* [EXERCISE DIRECTIONS] From the records below, please repeat exactly the line that has "theorem settleAccount_out (s", the line that has "theorem evaluateAccount_out (s", and every line between them, and nothing else.

───── RECORDS TO USE ─────

@[simp] theorem Volume.setSnap_state (x : Volume) (l : Nat) (d : Snap) :
    (x.setSnap l d).state = x.state := rfl
@[simp] theorem Volume.setSnap_size (x : Volume) (l : Nat) (d : Snap) : (x.setSnap l d).size = x.size := rfl
@[simp] theorem Volume.setSnap_map (x : Volume) (l : Nat) (d : Snap) : (x.setSnap l d).map = x.map := rfl
@[simp] theorem Volume.setSnap_gen (x : Volume) (l : Nat) (d : Snap) : (x.setSnap l d).gen = x.gen := rfl
@[simp] theorem Volume.setSnap_snaps (x : Volume) (l : Nat) (d : Snap) :
    (x.setSnap l d).snaps = tput l d x.snaps := rfl
@[simp] theorem Volume.setSnap_deleteQueue (x : Volume) (l : Nat) (d : Snap) :
    (x.setSnap l d).deleteQueue = x.deleteQueue := rfl
@[simp] theorem Volume.setSnap_reserveLimit (x : Volume) (l : Nat) (d : Snap) :
    (x.setSnap l d).reserveLimit = x.reserveLimit := rfl
@[simp] theorem Volume.setSnap_reserveOver (x : Volume) (l : Nat) (d : Snap) :
    (x.setSnap l d).reserveOver = x.reserveOver := rfl
@[simp] theorem Volume.setSnap_offsite (x : Volume) (l : Nat) (d : Snap) :
    (x.setSnap l d).offsite = x.offsite := rfl
@[simp] theorem Volume.setSnap_cap (x : Volume) (l : Nat) (d : Snap) : (x.setSnap l d).cap = x.cap := rfl
@[simp] theorem Volume.setSnap_runCounter (x : Volume) (l : Nat) (d : Snap) :
    (x.setSnap l d).runCounter = x.runCounter := rfl
@[simp] theorem Volume.setSnap_fullScan (x : Volume) (l : Nat) (d : Snap) :
    (x.setSnap l d).fullScan = x.fullScan := rfl
@[simp] theorem Volume.setSnap_overflow (x : Volume) (l : Nat) (d : Snap) :
    (x.setSnap l d).overflow = x.overflow := rfl
@[simp] theorem Volume.setSnap_everSealed (x : Volume) (l : Nat) (d : Snap) :
    (x.setSnap l d).everSealed = x.everSealed := rfl
@[simp] theorem Volume.setSnap_activeList (x : Volume) (l : Nat) (d : Snap) :
    (x.setSnap l d).activeList = x.activeList := rfl
@[simp] theorem Volume.setSnap_activeIncomplete (x : Volume) (l : Nat) (d : Snap) :
    (x.setSnap l d).activeIncomplete = x.activeIncomplete := rfl
@[simp] theorem Volume.setSnap_runList (x : Volume) (l : Nat) (d : Snap) :
    (x.setSnap l d).runList = x.runList := rfl
@[simp] theorem Volume.setSnap_runIncomplete (x : Volume) (l : Nat) (d : Snap) :
    (x.setSnap l d).runIncomplete = x.runIncomplete := rfl
@[simp] theorem Volume.setSnap_drain (x : Volume) (l : Nat) (d : Snap) :
    (x.setSnap l d).drain = x.drain := rfl
@[simp] theorem Volume.setSnap_waiting (x : Volume) (l : Nat) (d : Snap) :
    (x.setSnap l d).waiting = x.waiting := rfl
@[simp] theorem Volume.setSnap_holdList (x : Volume) (l : Nat) (d : Snap) :
    (x.setSnap l d).holdList = x.holdList := rfl
@[simp] theorem Volume.setSnap_deletePos (x : Volume) (l : Nat) (d : Snap) :
    (x.setSnap l d).deletePos = x.deletePos := rfl
@[simp] theorem Volume.setSnap_walkFreed (x : Volume) (l : Nat) (d : Snap) :
    (x.setSnap l d).walkFreed = x.walkFreed := rfl

/-! ### The event a command opens -/

@[simp] theorem openEvent_st (s : State) : (openEvent s).st = { s with out := [] } := rfl
@[simp] theorem openEvent_todo (s : State) : (openEvent s).todo = ({} : Todo) := rfl
@[simp] theorem openEvent_poolTouched (s : State) : (openEvent s).poolTouched = false := rfl
@[simp] theorem openEvent_accts (s : State) : (openEvent s).accts = [] := rfl
@[simp] theorem openEvent_reports (s : State) : (openEvent s).reports = [] := rfl
@[simp] theorem openEvent_reserves (s : State) : (openEvent s).reserves = [] := rfl
@[simp] theorem openEvent_acctNotices (s : State) : (openEvent s).acctNotices = [] := rfl
@[simp] theorem openEvent_overflowNotices (s : State) : (openEvent s).overflowNotices = [] := rfl
@[simp] theorem openEvent_notices (s : State) : (openEvent s).notices = [] := rfl
@[simp] theorem openEvent_late (s : State) : (openEvent s).late = [] := rfl
@[simp] theorem openEvent_done (s : State) : (openEvent s).done = [] := rfl

/-! ### Event updates -/

@[simp] theorem Event.upd_st (e : Event) (f : State → State) : (e.upd f).st = f e.st := rfl
@[simp] theorem Event.upd_todo (e : Event) (f : State → State) : (e.upd f).todo = e.todo := rfl
@[simp] theorem Event.upd_poolTouched (e : Event) (f : State → State) :
    (e.upd f).poolTouched = e.poolTouched := rfl
@[simp] theorem Event.upd_accts (e : Event) (f : State → State) : (e.upd f).accts = e.accts := rfl
@[simp] theorem Event.upd_reports (e : Event) (f : State → State) : (e.upd f).reports = e.reports := rfl
@[simp] theorem Event.upd_reserves (e : Event) (f : State → State) : (e.upd f).reserves = e.reserves := rfl
@[simp] theorem Event.upd_acctNotices (e : Event) (f : State → State) :
    (e.upd f).acctNotices = e.acctNotices := rfl
@[simp] theorem Event.upd_overflowNotices (e : Event) (f : State → State) :
    (e.upd f).overflowNotices = e.overflowNotices := rfl
@[simp] theorem Event.upd_notices (e : Event) (f : State → State) : (e.upd f).notices = e.notices := rfl
@[simp] theorem Event.upd_late (e : Event) (f : State → State) : (e.upd f).late = e.late := rfl
@[simp] theorem Event.upd_done (e : Event) (f : State → State) : (e.upd f).done = e.done := rfl
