/-! ### The notice queue (R189) -/

theorem offer_notices_le (c : Control) (n : Notice) (h : c.notices.length ≤ Config.noticeQueueSize) :
    (offer c n).notices.length ≤ Config.noticeQueueSize := by
  unfold offer
  split_ifs with hc
  · simp only [List.length_append, List.length_cons, List.length_nil]
    omega
  · exact h

/-- Offering notices touches nothing of the control unit but the queue and the overflow mark. -/
theorem foldl_offer (l : List Notice) (c : Control) :
    l.foldl offer c = { c with notices := (l.foldl offer c).notices, lost := (l.foldl offer c).lost } := by
  induction l generalizing c with
  | nil => rfl
  | cons n l ih =>
    rw [List.foldl_cons, ih]
    unfold offer
    split_ifs <;> rfl

theorem foldl_offer_le (l : List Notice) (c : Control) (h : c.notices.length ≤ Config.noticeQueueSize) :
    (l.foldl offer c).notices.length ≤ Config.noticeQueueSize := by
  induction l generalizing c with
  | nil => exact h
  | cons n l ih => exact ih _ (offer_notices_le c n h)

/-! ### The end of an event does not read the links -/

/-- A choice between two results of a test passes the links through when both results do. -/
theorem ite_out {α : Type} {c : Prop} [Decidable c] {a b a' b' : State × α} {o : List Output}
    (ha : a' = ({ a.1 with out := o }, a.2)) (hb : b' = ({ b.1 with out := o }, b.2)) :
    (if c then a' else b') = ({ (if c then a else b).1 with out := o }, (if c then a else b).2) := by
  split_ifs <;> assumption

theorem evalPool_out (s : State) (o : List Output) :
    evalPool { s with out := o } = ({ (evalPool s).1 with out := o }, (evalPool s).2) :=
  ite_out rfl (ite_out (ite_out rfl rfl) (ite_out rfl rfl))

/-- The same for two states. -/
theorem ite_st_out {c : Prop} [Decidable c] {a b a' b' : State} {o : List Output}
    (ha : a' = { a with out := o }) (hb : b' = { b with out := o }) :
    (if c then a' else b') = { (if c then a else b) with out := o } := by
  split_ifs <;> assumption

theorem settleAccount_out (s : State) (t : Nat) (o : List Output) :
    settleAccount { s with out := o } t = { settleAccount s t with out := o } := by
  simp only [settleAccount, State.acct]
  split
  · rfl
  · exact ite_st_out rfl rfl

theorem reportAccount_out (s : State) (t : Nat) (o : List Output) :
    reportAccount { s with out := o } t = ({ (reportAccount s t).1 with out := o }, (reportAccount s t).2) :=
  ite_out rfl rfl

theorem evaluateAccount_out (s : State) (t : Nat) (o : List Output) :
    evaluateAccount { s with out := o } t = ({ (evaluateAccount s t).1 with out := o }, (evaluateAccount s t).2) :=
  ite_out rfl (by rw [settleAccount_out, reportAccount_out])

theorem evalReserve_out (s : State) (v : Nat) (o : List Output) :
    evalReserve { s with out := o } v = ({ (evalReserve s v).1 with out := o }, (evalReserve s v).2) :=
  ite_out rfl (ite_out (ite_out rfl rfl) (ite_out rfl rfl))

theorem evalEach_out {f : State → Nat → State × List Notice} (o : List Output)
    (hf : ∀ s k, f { s with out := o } k = ({ (f s k).1 with out := o }, (f s k).2)) (l : List Nat) (s : State) :
    evalEach f l { s with out := o } = ({ (evalEach f l s).1 with out := o }, (evalEach f l s).2) := by
  induction l generalizing s with
  | nil => rfl
  | cons k l ih => simp only [evalEach, hf, ih]

/-- The evaluations of an event are the same whatever has been put on the links. -/
theorem evaluate_out (e : Event) (o : List Output) :
    ({ e with st := { e.st with out := o } } : Event).evaluate = ({ e.evaluated with out := o }, e.evaluate.2) := by
  have hacc : ∀ (s : State) (k : Nat),
      (if k ∈ e.all.accts then evaluateAccount { s with out := o } k else reportAccount { s with out := o } k) =
        ({ (if k ∈ e.all.accts then evaluateAccount s k else reportAccount s k).1 with out := o },
          (if k ∈ e.all.accts then evaluateAccount s k else reportAccount s k).2) := by
    intro s k
    split_ifs
    · exact evaluateAccount_out s k o
    · exact reportAccount_out s k o
  have hall : ({ e with st := { e.st with out := o } } : Event).all = e.all := rfl
  unfold Event.evaluated Event.evaluate Causes.evalAccounts
  rw [hall]
  dsimp only
  cases e.all.pool with
  | false =>
    simp only [Bool.false_eq_true, if_false]
    rw [evalEach_out o hacc, evalEach_out o fun s k => evalReserve_out s k o]
  | true =>
    simp only [if_true, evalPool_out]
    rw [evalEach_out o hacc, evalEach_out o fun s k => evalReserve_out s k o]

/-- What the frames of an event change of its end: they are completed, and a FETCH among them takes its notices. -/
theorem closeEvent_out (e : Event) (o : List Output) :
    closeEvent { e with st := { e.st with out := o } } =
      let r := completeReplies e.evaluated.frontUp e.evaluate.2 e.evaluated.ctl {} e.parts o
      { closeEvent e with ctl := e.late.foldl offer r.1, out := e.sent ++ r.2 } := by
  have h := evaluate_out e o
  have h1 : ({ e with st := { e.st with out := o } } : Event).evaluated = { e.evaluated with out := o } :=
    congrArg Prod.fst h
  simp only [closeEvent, h, h1]
  rfl

/-! ### What the evaluations can change -/

/-- The evaluation of the pool changes the watermark state alone (R5). -/
theorem evalPool_frame (s : State) : ∃ b, (evalPool s).1 = { s with poolLow := b } := by
  unfold evalPool
  split_ifs
  exacts [⟨s.poolLow, rfl⟩, ⟨false, rfl⟩, ⟨s.poolLow, rfl⟩, ⟨true, rfl⟩, ⟨s.poolLow, rfl⟩]

/-- The reserve notice test changes the volume's reserve-over flag alone (R84). -/
theorem evalReserve_frame (s : State) (v : Nat) :
    (evalReserve s v).1 = s ∨ ∃ b, (evalReserve s v).1 = s.setVol v { s.vol v with reserveOver := b } := by
  unfold evalReserve
  dsimp only
  split_ifs
  exacts [.inl rfl, .inr ⟨false, rfl⟩, .inl rfl, .inr ⟨true, rfl⟩, .inl rfl]

/-- Settling an account changes its expiry and its queued flag, and the grace expiry queue (R59, R62, R66). -/
theorem settleAccount_frame (s : State) (t : Nat) :
    ∃ x b q, settleAccount s t =
      { s.setAcct t { s.acct t with expiry := x, queued := b } with expiryQueue := q } := by
  unfold settleAccount
  dsimp only
  split
  · exact ⟨none, false, _, rfl⟩
  · split_ifs
    · exact ⟨_, true, _, rfl⟩
    · exact ⟨_, (s.acct t).queued, s.expiryQueue, rfl⟩

/-- An evaluation changes the account records and the grace expiry queue, and nothing else. -/
theorem evaluateAccount_frame (s : State) (t : Nat) :
    ∃ as q, (evaluateAccount s t).1 = { s with accounts := as, expiryQueue := q } := by
  obtain ⟨x, b, q, h⟩ := settleAccount_frame s t
  unfold evaluateAccount reportAccount
  rw [h]
  split_ifs
  · exact ⟨s.accounts, s.expiryQueue, rfl⟩
  all_goals exact ⟨_, q, rfl⟩

/-- What each test of a list keeps, all of them keep. -/
theorem evalEach_keeps {f : State → Nat → State × List Notice} {P : State → Prop}
    (hf : ∀ s k, P s → P (f s k).1) (l : List Nat) (s : State) (h : P s) : P (evalEach f l s).1 := by
  induction l generalizing s with
  | nil => exact h
  | cons k l ih => exact ih _ (hf s k h)

/-- The evaluations at the end of an event change the watermark state, the reserve-over flags, the account records and
the grace expiry queue, and nothing else of the state. -/
theorem evaluate_frame (e : Event) : ∃ b vs as q, e.evaluated =
    { e.st with poolLow := b, vols := vs, accounts := as, expiryQueue := q } := by
  let P : State → Prop := fun s =>
    ∃ b vs as q, s = { e.st with poolLow := b, vols := vs, accounts := as, expiryQueue := q }
  have hp : P (if e.all.pool then evalPool e.st else (e.st, [])).1 := by
    split_ifs
    · obtain ⟨b, h⟩ := evalPool_frame e.st
      exact ⟨b, _, _, _, h⟩
    · exact ⟨_, _, _, _, rfl⟩
  have hacct : ∀ s k, P s → P (if k ∈ e.all.accts then evaluateAccount s k else reportAccount s k).1 := by
    rintro s k ⟨b, vs, as, q, rfl⟩
    split_ifs
    · obtain ⟨as', q', h⟩ := evaluateAccount_frame _ k
      exact ⟨b, vs, as', q', by rw [h]⟩
    · unfold reportAccount
      split_ifs <;> exact ⟨b, vs, _, q, rfl⟩
  have hres : ∀ s k, P s → P (evalReserve s k).1 := by
    rintro s k ⟨b, vs, as, q, rfl⟩
    rcases evalReserve_frame { e.st with poolLow := b, vols := vs, accounts := as, expiryQueue := q } k with h | ⟨c, h⟩
    · exact ⟨b, vs, as, q, h⟩
    · exact ⟨b, _, as, q, by rw [h]; rfl⟩
  exact evalEach_keeps hres e.all.reserves _ (evalEach_keeps hacct _ _ hp)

─────

* [TASK RESPONSE]
theorem settleAccount_out (s : State) (t : Nat) (o : List Output) :
    settleAccount { s with out := o } t = { settleAccount s t with out := o } := by
  simp only [settleAccount, State.acct]
  split
  · rfl
  · exact ite_st_out rfl rfl

theorem reportAccount_out (s : State) (t : Nat) (o : List Output) :
    reportAccount { s with out := o } t = ({ (reportAccount s t).1 with out := o }, (reportAccount s t).2) :=
  ite_out rfl rfl

theorem evaluateAccount_out (s : State) (t : Nat) (o : List Output) :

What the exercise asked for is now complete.